==== Entries supplied ====

/-! ### Bytes and blocks that fail -/

theorem exec_flitCrcFail (h : s.hears p = true) (bad : BadFlit) : exec (.flitCrcFail p bad) s = match bad with
    | .flit raw => if (readFlit raw).isSome then .next s else .next (s.nakOnce p)
    | .block errors => .next (s.blockErrors p errors) := by
  refine (if_neg (by simp [h])).trans ?_
  cases bad <;> rfl

/-- How worn a lane is depends on its port's receiver, the limits and the time alone (R391). -/
theorem State.laneWorn_congr (rx : t.ports[p].rx = s.ports[p].rx) (od : t.od = s.od) (now : t.uptime = s.uptime)
    (i : Fin 8) : t.laneWorn p i = s.laneWorn p i := by
  unfold State.laneWorn State.obj
  rw [rx, od, now]

/-- A port whose lanes reach no limit swaps none (R391). -/
theorem State.judgeLanes_sound (h : ∀ i, s.laneWorn p i = false) : s.judgeLanes p = s := by
  have none (l : List (Fin 8)) :
      l.foldl (fun s i => if s.ports[p].linked && s.laneWorn p i then s.laneFails p i true else s) s = s := by
    induction l with
    | nil => rfl
    | cons i l ih => rw [List.foldl_cons, if_neg (by simp [h i]), ih]
  exact none _

/-- A count of a port reads as what it was and what is added, whatever is done to the port. -/
theorem State.portCounted (w : Assoc.wf objDefault s.od = true) {k n : Nat} {x : PortState → PortState} :
    ((s.addObj k p.val n).modPort p x).obj k p.val =
      min (((objFind k p.val).map (fun o => o.ty.maxValue)).getD 0) (s.obj k p.val + n) := State.obj_addObj w _ _ _

theorem linkReplay_max : ((objFind 0x3042 p.val).map (fun o => o.ty.maxValue)).getD 0 = 2 ^ 64 - 1 := by
  revert p
  decide

theorem fecCorrected_max : ((objFind 0x3043 p.val).map (fun o => o.ty.maxValue)).getD 0 = 2 ^ 64 - 1 := by
  revert p
  decide

theorem fecUncorrectable_max : ((objFind 0x3044 p.val).map (fun o => o.ty.maxValue)).getD 0 = 2 ^ 64 - 1 := by
  revert p
  decide

/-! ### Sending again -/

/-- A flit that was sent on a port spells a kept one: its type, number and payload (R389). -/
def Resent (p : Port) (e : BitVec 8 × Flit) (o : Out) : Prop :=
  ∃ g : Flit, o = .flit p e.1 g ∧ g.seq = e.2.seq ∧ g.payload = e.2.payload

/-- Kept flits are sent again in order, each as it was kept (R389). -/
theorem State.resend_foldl (l : List (BitVec 8 × Flit)) (s : State) : ∃ sent : List Out,
    (l.foldl (fun s e => s.resend p e) s).out = s.out ++ sent ∧ List.Forall₂ (Resent p) l sent := by
  induction l generalizing s with
  | nil => exact ⟨[], (List.append_nil _).symm, .nil⟩
  | cons e l ih =>
    obtain ⟨sent, out, each⟩ := ih (s.resend p e)
    refine ⟨.flit p e.1 (s.ports[p].stamp e.2) :: sent, out.trans ?_, .cons ⟨_, rfl, rfl, rfl⟩ each⟩
    exact List.append_assoc s.out [_] sent

theorem OnlyPorts.resend {e : BitVec 8 × Flit} : OnlyPorts s (s.resend p e) := rfl

theorem Tells.eventLimited {c : BitVec 16} {k n i : Nat} {d : Bytes} : Tells s (s.eventLimited c k n i d) := by
  have logs (m : MgmtState) : Tells s (State.event { s with mgmt := m } c i d) :=
    .trans (t := { s with mgmt := m }) (.of_same rfl rfl rfl) .event
  unfold State.eventLimited
  dsimp only []
  split
  · split
    · exact .refl s
    · exact logs _
  · exact logs _

theorem KeepsEntry.eventLimited {j : Nat} {c : BitVec 16} {k n i : Nat} {d : Bytes} (h : j ≠ 0x3000) :
    KeepsEntry j s (s.eventLimited c k n i d) := by
  have logs (m : MgmtState) : KeepsEntry j s (State.event { s with mgmt := m } c i d) :=
    .trans (t := { s with mgmt := m }) (.of_od rfl) (.event h)
  unfold State.eventLimited
  dsimp only []
  split
  · split
    · exact .of_od rfl
    · exact logs _
  · exact logs _

/-- The flits that a port keeps from the one that a `NAK` names on (R389). -/
def PortState.keptFrom (ps : PortState) (f : Flit) : List (BitVec 8 × Flit) :=
  ps.replay.filter (fun e => decide ((e.2.seq.toNat + 65536 - f.xinfo.toNat % 65536) % 65536 < 1024))

theorem exec_nak (h : s.hears p = true) (kept : (s.hear p f).ports[p].keptFrom f ≠ []) : exec (.nak p f) s =
    .next (((((s.hear p f).ports[p].keptFrom f).foldl (fun s e => s.resend p e) (s.hear p f)).addObj 0x3042 p.val 1).eventLimited
      0x1501 p.val 1000000000 (portIsland p) (toLe 1 p.val)) := by
  change execNak p f s = _
  unfold execNak
  rw [State.linkFlit_hears h]
  dsimp only []
  rw [if_neg (by rw [List.isEmpty_iff]; exact kept)]
  rfl

/-! ### Sequenced flits out of their order -/

/-- A sequenced flit that is not the next one expected is asked for again (R389). -/
theorem State.seqFlit_outOfOrder {act : State → State} (h : s.hears p = true) (n : f.seq.toNat ≠ s.ports[p].rxSeq) :
    s.seqFlit p f act = .next ((s.hear p f).nakOnce p) := by
  unfold State.seqFlit
  rw [if_neg (by simp [h])]
  dsimp only []
  rw [State.hear_rxSeq, if_pos n]

/-- The flooded flits, and the instruction that receives each. -/
theorem exec_flooded (s : State) (p : Port) (f : Flit) {x : BitVec 8 × Instr} (h : x ∈ [((0x08 : BitVec 8), Instr.hold p f),
    (0x09, .freeze p f), (0x0B, .loss p f), (0x10, .abort p f)]) :
    ∃ act, exec x.2 s = s.seqFlit p f (fun s => s.flooded p x.1 f act) := by
  simp only [List.mem_cons, List.not_mem_nil, or_false] at h
  rcases h with rfl | rfl | rfl | rfl
  all_goals exact ⟨_, rfl⟩

/-- The sequenced flits are the routed and the flooded ones (R388). -/
theorem exec_sequenced {c : Instr} (h : c ∈ [Instr.writeHead p f, .data p f, .writeAck p f, .tally p f, .agree p f, .mgmt p f,
    .hold p f, .freeze p f, .loss p f, .abort p f]) : ∃ act, exec c s = s.seqFlit p f act := by
  have routed {x : BitVec 8 × Instr} (hx : x ∈ [((0x01 : BitVec 8), Instr.writeHead p f), (0x02, .data p f),
      (0x03, .writeAck p f), (0x04, .tally p f), (0x07, .agree p f), (0x0D, .mgmt p f)]) :
      ∃ act, exec x.2 s = s.seqFlit p f act := by
    obtain ⟨act, e⟩ := exec_routed s p f hx
    exact ⟨_, e⟩
  have flooded {x : BitVec 8 × Instr} (hx : x ∈ [((0x08 : BitVec 8), Instr.hold p f), (0x09, .freeze p f), (0x0B, .loss p f),
      (0x10, .abort p f)]) : ∃ act, exec x.2 s = s.seqFlit p f act := by
    obtain ⟨act, e⟩ := exec_flooded s p f hx
    exact ⟨_, e⟩
  simp only [List.mem_cons, List.not_mem_nil, or_false] at h
  rcases h with rfl | rfl | rfl | rfl | rfl | rfl | rfl | rfl | rfl | rfl
  · exact routed (x := (0x01, _)) (by simp)
  · exact routed (x := (0x02, _)) (by simp)
  · exact routed (x := (0x03, _)) (by simp)
  · exact routed (x := (0x04, _)) (by simp)
  · exact routed (x := (0x07, _)) (by simp)
  · exact routed (x := (0x0D, _)) (by simp)
  · exact flooded (x := (0x08, _)) (by simp)
  · exact flooded (x := (0x09, _)) (by simp)
  · exact flooded (x := (0x0B, _)) (by simp)
  · exact flooded (x := (0x10, _)) (by simp)

end Sys2Proof.Machine

open Sys2Proof Sys2Proof.Machine

/-- Settles O23: bytes and blocks that fail by what asking once leaves, a `NAK` by the kept flits sent one after another,
and a flit out of its order by the one branch of `State.seqFlit` that does not act. -/
theorem retryResendsInOrder : Obligations.RetryResendsInOrder := by
  refine ⟨fun s p inv hears => ⟨fun raw => ⟨readFlit_eq_none, fun fails first => ?_, fun h => ?_⟩, ?_, ?_⟩,
    fun s p f hears order c hc => ?_⟩
  · have run := exec_flitCrcFail hears (.flit raw)
    simp only [fails, Option.isSome_none, Bool.false_eq_true, ↓reduceIte] at run
    obtain ⟨asked, seq, -⟩ := State.nakOnce_port (s := s) (p := p)
    refine ⟨_, s.peerFlit p (BitVec.ofNat 32 s.ports[p].rxSeq) [], run, ?_, rfl, asked, seq, .nakOnce⟩
    rw [State.nakOnce_first first]
    exact State.sendLink_out
  · refine (exec_flitCrcFail hears (.flit raw)).trans ?_
    dsimp only []
    rcases h with passes | asked
    · rw [if_pos (Option.isSome_iff_ne_none.2 passes)]
    · rw [State.nakOnce_again asked, ite_self]
  · intro errors total good bad
    have run := exec_flitCrcFail hears (.block errors)
    refine ⟨fun ok sound => ⟨run.trans (congrArg Host.Outcome.next ?_), ?_⟩,
      fun lost sound => ⟨run.trans (congrArg Host.Outcome.next ?_), State.nakOnce_port.1, ?_⟩⟩
    · unfold State.blockErrors
      rw [if_pos ok]
      exact State.judgeLanes_sound sound
    · exact (State.portCounted inv.objects).trans (by rw [fecCorrected_max])
    · unfold State.blockErrors
      rw [if_neg (by simp [lost])]
      have only : OnlyPorts bad (bad.nakOnce p) := .nakOnce
      exact State.judgeLanes_sound fun i =>
        (State.laneWorn_congr State.nakOnce_port.2.2 (by rw [only]) (by rw [only]) i).trans (sound i)
    · exact (State.portCounted inv.objects).trans (by rw [fecUncorrectable_max])
  · intro f quiet kept some
    have port : (s.hear p f).ports[p].keptFrom f = kept := by
      rw [State.hear_quiet quiet, State.modPort_ports_self]
      rfl
    have run := exec_nak hears (by rw [port]; exact some)
    rw [port] at run
    obtain ⟨sent, out, each⟩ := State.resend_foldl (p := p) kept (s.hear p f)
    have only : OnlyPorts s (kept.foldl (fun s e => s.resend p e) (s.hear p f)) :=
      .trans .hear (.foldl (fun _ _ => .resend) _)
    obtain ⟨rest, told⟩ := (Tells.eventLimited (s := (kept.foldl (fun s e => s.resend p e) (s.hear p f)).addObj 0x3042 p.val 1)
      (c := 0x1501) (k := p.val) (n := 1000000000) (i := portIsland p) (d := toLe 1 p.val)).out
    refine ⟨_, sent, rest, run, ?_, each.length_eq.symm, fun i h => ?_, ?_⟩
    · rw [← told, State.addObj_out, out, State.hear_quiet quiet]
      rfl
    · obtain ⟨g, spelt, seq, payload⟩ := each.get h (each.length_eq ▸ h)
      exact ⟨g, (List.getElem?_eq_getElem (each.length_eq ▸ h)).trans (congrArg Option.some spelt), seq, payload⟩
    · rw [((KeepsEntry.eventLimited (by decide)) (State.addObj_wf (only.inv inv).objects _ _ _)).2 _ (by omega),
        State.obj_addObj (only.inv inv).objects, only.obj, linkReplay_max]
  · obtain ⟨act, run⟩ := exec_sequenced (s := s) hc
    rw [State.seqFlit_outOfOrder hears order] at run
    obtain ⟨asked, seq, -⟩ := State.nakOnce_port (s := s.hear p f) (p := p)
    exact ⟨_, run, .trans .hear .nakOnce, seq.trans State.hear_rxSeq, asked⟩
end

====

Your output should be the lines from the one with "refine ⟨fun ok" through the end of the records above, copied exactly.

    refine ⟨fun ok sound => ⟨run.trans (congrArg Host.Outcome.next ?_), ?_⟩,
      fun lost sound => ⟨run.trans (congrArg Host.Outcome.next ?_), State.nakOnce_port.1, ?_⟩⟩
    · unfold State.blockErrors
      rw [if_pos ok]
      exact State.judgeLanes_sound sound
    · exact (State.portCounted inv.objects).trans (by rw [fecCorrected_max])
    · unfold State.blockErrors
      rw [if_neg (by simp [lost])]
      have only : OnlyPorts bad (bad.nakOnce p) := .nakOnce
      exact State.judgeLanes_sound fun i =>
        (State.laneWorn_congr State.nakOnce_port.2.2 (by rw [only]) (by rw [only]) i).trans (sound i)
    · exact (State.portCounted inv.objects).trans (by rw [fecUncorrectable_max])
  · intro f quiet kept some
    have port : (s.hear p f).ports[p].keptFrom f = kept := by
      rw [State.hear_quiet quiet, State.modPort_ports_self]
      rfl
    have run := exec_nak hears (by rw [port]; exact some)
    rw [port] at run
    obtain ⟨sent, out, each⟩ := State.resend_foldl (p := p) kept (s.hear p f)
    have only : OnlyPorts s (kept.foldl (fun s e => s.resend p e) (s.hear p f)) :=
      .trans .hear (.foldl (fun _ _ => .resend) _)
    obtain ⟨rest, told⟩ := (Tells.eventLimited (s := (kept.foldl (fun s e => s.resend p e) (s.hear p f)).addObj 0x3042 p.val 1)
      (c := 0x1501) (k := p.val) (n := 1000000000) (i := portIsland p) (d := toLe 1 p.val)).out
    refine ⟨_, sent, rest, run, ?_, each.length_eq.symm, fun i h => ?_, ?_⟩
    · rw [← told, State.addObj_out, out, State.hear_quiet quiet]
      rfl
    · obtain ⟨g, spelt, seq, payload⟩ := each.get h (each.length_eq ▸ h)
      exact ⟨g, (List.getElem?_eq_getElem (each.length_eq ▸ h)).trans (congrArg Option.some spelt), seq, payload⟩
    · rw [((KeepsEntry.eventLimited (by decide)) (State.addObj_wf (only.inv inv).objects _ _ _)).2 _ (by omega),
        State.obj_addObj (only.inv inv).objects, only.obj, linkReplay_max]
  · obtain ⟨act, run⟩ := exec_sequenced (s := s) hc
    rw [State.seqFlit_outOfOrder hears order] at run
    obtain ⟨asked, seq, -⟩ := State.nakOnce_port (s := s.hear p f) (p := p)
    exact ⟨_, run, .trans .hear .nakOnce, seq.trans State.hear_rxSeq, asked⟩
end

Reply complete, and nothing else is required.